## What you have to do
Every entry must come back exactly as it was written.

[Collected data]
==============================

-- ==== Sys2Proof/Laws/Tab.lean ====
section
/-!
SUPPORT. The laws of the sparse stores and of the registers they hold: a read after a write of the same key gives the value written,
and a write leaves every other key alone.
-/
namespace Sys2Proof.Machine

@[simp] theorem tabFind_tabPut_same {α : Type} (t : Tab α) (k : Nat) (v : α) : tabFind (tabPut t k v) k = some v := by
  induction t with
  | nil => simp [tabPut, tabFind]
  | cons e r ih =>
    obtain ⟨k', v'⟩ := e
    simp only [tabPut]
    split
    · simp [tabFind]
    · split
      · simp [tabFind]
      · simp [tabFind, *]

theorem tabFind_tabPut_other {α : Type} (t : Tab α) {k j : Nat} (v : α) (h : k ≠ j) :
    tabFind (tabPut t k v) j = tabFind t j := by
  induction t with
  | nil => simp [tabPut, tabFind, h]
  | cons e r ih =>
    obtain ⟨k', v'⟩ := e
    simp only [tabPut]
    split
    · simp [tabFind, h]
    · split
      · subst_vars; simp [tabFind, h]
      · simp [tabFind, ih]

@[simp] theorem tabFind_tabErase_same {α : Type} (t : Tab α) (k : Nat) : tabFind (tabErase t k) k = none := by
  induction t with
  | nil => rfl
  | cons e r ih =>
    obtain ⟨k', v'⟩ := e
    by_cases h : k' = k
    · subst h; simpa [tabErase] using ih
    · have : tabErase ((k', v') :: r) k = (k', v') :: tabErase r k := by simp [tabErase, h]
      simp [this, tabFind, h, ih]

theorem tabFind_tabErase_other {α : Type} (t : Tab α) {k j : Nat} (h : k ≠ j) :
    tabFind (tabErase t k) j = tabFind t j := by
  induction t with
  | nil => rfl
  | cons e r ih =>
    obtain ⟨k', v'⟩ := e
    by_cases hk : k' = k
    · subst hk
      have : tabErase ((k', v') :: r) k' = tabErase r k' := by simp [tabErase]
      simp [this, ih, tabFind, h]
    · have : tabErase ((k', v') :: r) k = (k', v') :: tabErase r k := by simp [tabErase, hk]
      simp [this, tabFind, ih]

/-- A value read back is the value written. -/
@[simp] theorem tabGet_tabPut_same {α : Type} (t : Tab α) (k : Nat) (v x : α) : tabGet (tabPut t k v) k x = v := by
  simp [tabGet]

/-- A write leaves every other key alone. -/
theorem tabGet_tabPut_other {α : Type} (t : Tab α) {k j : Nat} (v x : α) (h : k ≠ j) :
    tabGet (tabPut t k v) j x = tabGet t j x := by
  simp [tabGet, tabFind_tabPut_other t v h]

/-- A register reads as it was written. -/
@[simp] theorem Dev.get_set_same (d : Dev) (r : Reg) (v : Nat) : (d.set r v).get r = v := by
  simp [Dev.get, Dev.set]

/-- A register write leaves every register of another key alone. -/
theorem Dev.get_set_other (d : Dev) {r q : Reg} (v : Nat) (h : r.key ≠ q.key) : (d.set r v).get q = d.get q := by
  simp [Dev.get, Dev.set, tabGet_tabPut_other _ _ _ h]

/-- A register reads the value of the last write of its key. -/
theorem Dev.get_set (d : Dev) (r q : Reg) (v : Nat) :
    (d.set r v).get q = if r.key = q.key then v else d.get q := by
  split
  · rename_i h; simp [Dev.get, Dev.set, ← h]
  · rename_i h; exact d.get_set_other v h

@[simp] theorem Dev.unit_setUnit_same (d : Dev) (u : UnitRef) (st : Nat) : (d.setUnit u st).unit u = st := by
  simp [Dev.unit, Dev.setUnit]

@[simp] theorem Dev.hart_setHart_same (d : Dev) (k : Nat) (h : Hart) : (d.setHart k h).hart k = h := by
  simp [Dev.hart, Dev.setHart]

theorem Dev.hart_setHart_other (d : Dev) {k j : Nat} (h : Hart) (hk : k ≠ j) : (d.setHart k h).hart j = d.hart j := by
  simp [Dev.hart, Dev.setHart, tabGet_tabPut_other _ _ _ hk]

@[simp] theorem Dev.inst_setInst_same (d : Dev) (i : Nat) (x : Inst) : (d.setInst i x).inst i = x := by
  simp [Dev.inst, Dev.setInst]

@[simp] theorem Dev.job_setJob_same (d : Dev) (j : Nat) (x : Job) : (d.setJob j x).job j = some x := by
  simp [Dev.job, Dev.setJob]

@[simp] theorem Dev.eng_setEng_same (d : Dev) (e : Nat) (x : Eng) : (d.setEng e x).eng e = x := by
  simp [Dev.eng, Dev.setEng]

@[simp] theorem Dev.chan_setChan_same (d : Dev) (c : Nat) (x : Chan) : (d.setChan c x).chan c = x := by
  simp [Dev.chan, Dev.setChan]

@[simp] theorem Dev.mc_setMc_same (d : Dev) (m : Nat) (x : Mc) : (d.setMc m x).mc m = x := by
  simp [Dev.mc, Dev.setMc]

@[simp] theorem Dev.home_setHome_same (d : Dev) (s : Nat) (x : Home) : (d.setHome s x).home s = x := by
  simp [Dev.home, Dev.setHome]

/-- A unit's state is left alone by a write of another unit's. -/
theorem Dev.unit_setUnit_other (d : Dev) {u v : UnitRef} (st : Nat) (h : unitKey u ≠ unitKey v) :
    (d.setUnit u st).unit v = d.unit v := by
  simp [Dev.unit, Dev.setUnit, tabGet_tabPut_other _ _ _ h]

/-- A unit's state after a write of any unit's. -/
theorem Dev.unit_setUnit (d : Dev) (u v : UnitRef) (st : Nat) :
    (d.setUnit u st).unit v = if unitKey u = unitKey v then st else d.unit v := by
  split
  · rename_i h; simp [Dev.unit, Dev.setUnit, h]
  · rename_i h; exact d.unit_setUnit_other st h

/-- A fault message touches no sub-entry but its source's `srcLost`. -/
theorem Dev.get_sendFault (d : Dev) (src : Nat) (m : FaultMsg) {q : Reg} (h : (rSrcLost src).key ≠ q.key) :
    (d.sendFault src m).get q = d.get q := by
  unfold Dev.sendFault
  simp only
  split
  · rfl
  · exact d.get_set_other _ h

theorem Dev.get_raise (d : Dev) (kind src syn : Nat) {q : Reg} (h : (rSrcLost src).key ≠ q.key) :
    (d.raise kind src syn).get q = d.get q := d.get_sendFault _ _ h

theorem Dev.get_raiseAt (d : Dev) (kind src addr syn : Nat) {q : Reg} (h : (rSrcLost src).key ≠ q.key) :
    (d.raiseAt kind src addr syn).get q = d.get q := d.get_sendFault _ _ h

/-- The response of a path is the one just recorded. -/
@[simp] theorem Dev.respond_resp_same (d : Dev) (p : Path) (st : Status) (b : List Byte) :
    tabFind (d.respond p st b).resp (pathNum p) = some ⟨st, b⟩ := by
  simp [Dev.respond]

/-- A fault message touches nothing but the fault queues and `srcLost`. -/
theorem Dev.sendFault_cases (d : Dev) (src : Nat) (m : FaultMsg) :
    ∃ regs fus, d.sendFault src m = { d with regs := regs, fus := fus } := by
  unfold Dev.sendFault
  simp only
  split
  · exact ⟨_, _, rfl⟩
  · exact ⟨_, _, rfl⟩

end Sys2Proof.Machine
end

==============================

## Your response
-- ==== Sys2Proof/Laws/Tab.lean ====
section
/-!
SUPPORT. The laws of the sparse stores and of the registers they hold: a read after a write of the same key gives the value written,
and a write leaves every other key alone.
-/
namespace Sys2Proof.Machine

@[simp] theorem tabFind_tabPut_same {α : Type} (t : Tab α) (k : Nat) (v : α) : tabFind (tabPut t k v) k = some v := by
  induction t with
  | nil => simp [tabPut, tabFind]
  | cons e r ih =>
    obtain ⟨k', v'⟩ := e
    simp only [tabPut]
    split
    · simp [tabFind]
    · split
      · simp [tabFind]
      · simp [tabFind, *]

theorem tabFind_tabPut_other {α : Type} (t : Tab α) {k j : Nat} (v : α) (h : k ≠ j) :
    tabFind (tabPut t k v) j = tabFind t j := by
  induction t with
  | nil => simp [tabPut, tabFind, h]
  | cons e r ih =>
    obtain ⟨k', v'⟩ := e
    simp only [tabPut]
    split
    · simp [tabFind, h]
    · split
      · subst_vars; simp [tabFind, h]
      · simp [tabFind, ih]

@[simp] theorem tabFind_tabErase_same {α : Type} (t : Tab α) (k : Nat) : tabFind (tabErase t k) k = none := by
  induction t with
  | nil => rfl
  | cons e r ih =>
    obtain ⟨k', v'⟩ := e
    by_cases h : k' = k
    · subst h; simpa [tabErase] using ih
    · have : tabErase ((k', v') :: r) k = (k', v') :: tabErase r k := by simp [tabErase, h]
      simp [this, tabFind, h, ih]

theorem tabFind_tabErase_other {α : Type} (t : Tab α) {k j : Nat} (h : k ≠ j) :
    tabFind (tabErase t k) j = tabFind t j := by
  induction t with
  | nil => rfl
  | cons e r ih =>
    obtain ⟨k', v'⟩ := e
    by_cases hk : k' = k
    · subst hk
      have : tabErase ((k', v') :: r) k' = tabErase r k' := by simp [tabErase]
      simp [this, ih, tabFind, h]
    · have : tabErase ((k', v') :: r) k = (k', v') :: tabErase r k := by simp [tabErase, hk]
      simp [this, tabFind, ih]

/-- A value read back is the value written. -/
@[simp] theorem tabGet_tabPut_same {α : Type} (t : Tab α) (k : Nat) (v x : α) : tabGet (tabPut t k v) k x = v := by
  simp [tabGet]

/-- A write leaves every other key alone. -/
theorem tabGet_tabPut_other {α : Type} (t : Tab α) {k j : Nat} (v x : α) (h : k ≠ j) :
    tabGet (tabPut t k v) j x = tabGet t j x := by
  simp [tabGet, tabFind_tabPut_other t v h]

/-- A register reads as it was written. -/
@[simp] theorem Dev.get_set_same (d : Dev) (r : Reg) (v : Nat) : (d.set r v).get r = v := by
  simp [Dev.get, Dev.set]

/-- A register write leaves every register of another key alone. -/
theorem Dev.get_set_other (d : Dev) {r q : Reg} (v : Nat) (h : r.key ≠ q.key) : (d.set r v).get q = d.get q := by
  simp [Dev.get, Dev.set, tabGet_tabPut_other _ _ _ h]

/-- A register reads the value of the last write of its key. -/
theorem Dev.get_set (d : Dev) (r q : Reg) (v : Nat) :
    (d.set r v).get q = if r.key = q.key then v else d.get q := by
  split
  · rename_i h; simp [Dev.get, Dev.set, ← h]
  · rename_i h; exact d.get_set_other v h

@[simp] theorem Dev.unit_setUnit_same (d : Dev) (u : UnitRef) (st : Nat) : (d.setUnit u st).unit u = st := by
  simp [Dev.unit, Dev.setUnit]

@[simp] theorem Dev.hart_setHart_same (d : Dev) (k : Nat) (h : Hart) : (d.setHart k h).hart k = h := by
  simp [Dev.hart, Dev.setHart]

theorem Dev.hart_setHart_other (d : Dev) {k j : Nat} (h : Hart) (hk : k ≠ j) : (d.setHart k h).hart j = d.hart j := by
  simp [Dev.hart, Dev.setHart, tabGet_tabPut_other _ _ _ hk]

@[simp] theorem Dev.inst_setInst_same (d : Dev) (i : Nat) (x : Inst) : (d.setInst i x).inst i = x := by
  simp [Dev.inst, Dev.setInst]

@[simp] theorem Dev.job_setJob_same (d : Dev) (j : Nat) (x : Job) : (d.setJob j x).job j = some x := by
  simp [Dev.job, Dev.setJob]

@[simp] theorem Dev.eng_setEng_same (d : Dev) (e : Nat) (x : Eng) : (d.setEng e x).eng e = x := by
  simp [Dev.eng, Dev.setEng]

@[simp] theorem Dev.chan_setChan_same (d : Dev) (c : Nat) (x : Chan) : (d.setChan c x).chan c = x := by
  simp [Dev.chan, Dev.setChan]

@[simp] theorem Dev.mc_setMc_same (d : Dev) (m : Nat) (x : Mc) : (d.setMc m x).mc m = x := by
  simp [Dev.mc, Dev.setMc]

@[simp] theorem Dev.home_setHome_same (d : Dev) (s : Nat) (x : Home) : (d.setHome s x).home s = x := by
  simp [Dev.home, Dev.setHome]

/-- A unit's state is left alone by a write of another unit's. -/
theorem Dev.unit_setUnit_other (d : Dev) {u v : UnitRef} (st : Nat) (h : unitKey u ≠ unitKey v) :
    (d.setUnit u st).unit v = d.unit v := by
  simp [Dev.unit, Dev.setUnit, tabGet_tabPut_other _ _ _ h]

/-- A unit's state after a write of any unit's. -/
theorem Dev.unit_setUnit (d : Dev) (u v : UnitRef) (st : Nat) :
    (d.setUnit u st).unit v = if unitKey u = unitKey v then st else d.unit v := by
  split
  · rename_i h; simp [Dev.unit, Dev.setUnit, h]
  · rename_i h; exact d.unit_setUnit_other st h

/-- A fault message touches no sub-entry but its source's `srcLost`. -/
theorem Dev.get_sendFault (d : Dev) (src : Nat) (m : FaultMsg) {q : Reg} (h : (rSrcLost src).key ≠ q.key) :
    (d.sendFault src m).get q = d.get q := by
  unfold Dev.sendFault
  simp only
  split
  · rfl
  · exact d.get_set_other _ h

theorem Dev.get_raise (d : Dev) (kind src syn : Nat) {q : Reg} (h : (rSrcLost src).key ≠ q.key) :
    (d.raise kind src syn).get q = d.get q := d.get_sendFault _ _ h

theorem Dev.get_raiseAt (d : Dev) (kind src addr syn : Nat) {q : Reg} (h : (rSrcLost src).key ≠ q.key) :
    (d.raiseAt kind src addr syn).get q = d.get q := d.get_sendFault _ _ h

/-- The response of a path is the one just recorded. -/
@[simp] theorem Dev.respond_resp_same (d : Dev) (p : Path) (st : Status) (b : List Byte) :
    tabFind (d.respond p st b).resp (pathNum p) = some ⟨st, b⟩ := by
  simp [Dev.respond]

/-- A fault message touches nothing but the fault queues and `srcLost`. -/
theorem Dev.sendFault_cases (d : Dev) (src : Nat) (m : FaultMsg) :
    ∃ regs fus, d.sendFault src m = { d with regs := regs, fus := fus } := by
  unfold Dev.sendFault
  simp only
  split
  · exact ⟨_, _, rfl⟩
  · exact ⟨_, _, rfl⟩

end Sys2Proof.Machine
end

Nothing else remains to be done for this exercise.